A preocupação com as
mudanças climáticas diminuiu, segundo o estudo, mas os temores cresceram quando
se trata de questões como inflação, economia e pobreza na velhice.
A pesquisa mostrou que
os jovens estavam especialmente preocupados com a inflação (65%), moradias
caras (54%), pobreza na velhice (48%), a divisão da sociedade (49%) e o aumento
dos fluxos de migrantes e refugiados (41%).
"Podemos falar de
uma clara mudança à direita na população jovem", disse o autor Klaus
Hurrelmann. "Enquanto os partidos do governo [de coalizão] continuam a
cair em popularidade, a AfD é particularmente popular." O atual governo
federal alemão é governado por uma coalizão entre o SPD, os Verdes e liberais.
Outro fator que
costuma ser creditado como responsável pelo avanço da AfD entre os jovens é o
uso sistemático de redes sociais pela máquina de propaganda do partido, especialmente o TikTok.

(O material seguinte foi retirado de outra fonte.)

-- ==== Sys2Proof/Machine/LinkFrame.lean ====
section
/-! DEFINITION. The frame of the management link: what MDO shows, the bits received, the take point (10 R167 to R171). -/

namespace Sys2Proof.Machine

/-- The byte at the answer position; past the answer's end every byte reads 0x00 (R171). -/
def answerByte (l : Link) : Byte := (l.answer.getD []).getD l.position 0

/-- The bit on MDO: zeros while RECEIVING (R169), the answer's next bit while RESPONDING (R171), released otherwise (R167). -/
def mdoOf (l : Link) : Option Bool :=
  match l.state with
  | .RECEIVING => some false
  | .RESPONDING => some ((answerByte l).getLsbD (7 - l.bitPosition))
  | .IDLE | .PASSED => none

/-- The link with MDO driven by its state. -/
def present (l : Link) : Link := { l with mdo := mdoOf l }

/-- The bytes of the frame received so far (R168). -/
def receivedBytes (l : Link) : List Byte := l.code.toList ++ l.params

/-- The bits of the frame received so far, in order. -/
def receivedBits (l : Link) : List Bool := bitsOfBytes (receivedBytes l) ++ (bitsOfByte l.shift).drop (8 - l.bitCount)

/-- The frame at its take point, with the answer fixed (R170). -/
def respondingLink (code : Byte) (params answer : List Byte) : Link :=
  present
    { idleLink with state := .RESPONDING, code := some code, params := params, answer := some answer }

/-- The take point: the command acts, its answer is fixed, the link responds (R170). -/
def takePoint (code : Byte) (params : List Byte) (act : State → State × List Byte) (s : State) : State :=
  { (act s).1 with link := respondingLink code params (act s).2 }

/-- The frame in progress can be a frame of these bytes: it is taken, its take point has not come, and what it has received is
the beginning of them (R168, R169; log 2). -/
def canComplete (bytes : List Byte) (s : State) : Bool :=
  isRunning s && s.link.state == .RECEIVING && (receivedBits s.link).isPrefixOf (bitsOfBytes bytes)

/-- The take point of a link command arrives: the rest of its frame's input has come (R169, log 2). Where no frame in progress can
carry it, it cannot arise and has no effect (log 5). -/
def atTakePoint (i : Instr) (act : State → State × List Byte) (s : State) : State :=
  match frameBytes i with
  | some (code :: params) => if canComplete (code :: params) s then takePoint code params act s else s
  | _ => s

end Sys2Proof.Machine
end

O uso do
aplicativo pela sigla ganhou destaque na última eleição europeia, em junho, que
também permitiu o voto a partir de 16 anos.
Na ocasião, o partido
triplicou seus votos entre eleitores abaixo de 24 anos.
Inicialmente a AfD
havia recebido mal os planos de reduzir a idade para votar para 16 anos nas
eleições europeias e em alguns pleitos estaduais. Mas, depois de tentar barrar
sem sucesso a medida, a AfD se voltou estrategicamente para os jovens como
nenhum outro partido alemão. Por meio de campanhas direcionadas nas redes
sociais, principalmente no TikTok e no Instagram, conseguiu atingir esse grupo
com mensagens emotivas, diretas e fáceis de entender.